• _Material provided_
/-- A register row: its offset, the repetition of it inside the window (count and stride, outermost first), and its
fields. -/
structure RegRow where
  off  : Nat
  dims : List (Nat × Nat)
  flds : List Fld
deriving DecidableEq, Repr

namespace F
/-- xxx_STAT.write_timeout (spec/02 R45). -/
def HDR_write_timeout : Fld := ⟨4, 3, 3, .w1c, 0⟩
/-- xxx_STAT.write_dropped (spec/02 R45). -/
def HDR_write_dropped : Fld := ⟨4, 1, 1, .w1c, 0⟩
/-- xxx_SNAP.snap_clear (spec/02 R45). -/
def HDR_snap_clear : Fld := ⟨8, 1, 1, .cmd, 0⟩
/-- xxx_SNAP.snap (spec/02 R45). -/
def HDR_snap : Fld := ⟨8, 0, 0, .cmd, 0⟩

• _Your objective_
Your answer must hold the line containing "def HDR_snap_clear : Fld" and all lines after it in the entries above, exactly, and nothing else.

• _Finished task_
def HDR_snap_clear : Fld := ⟨8, 1, 1, .cmd, 0⟩
/-- xxx_SNAP.snap (spec/02 R45). -/
def HDR_snap : Fld := ⟨8, 0, 0, .cmd, 0⟩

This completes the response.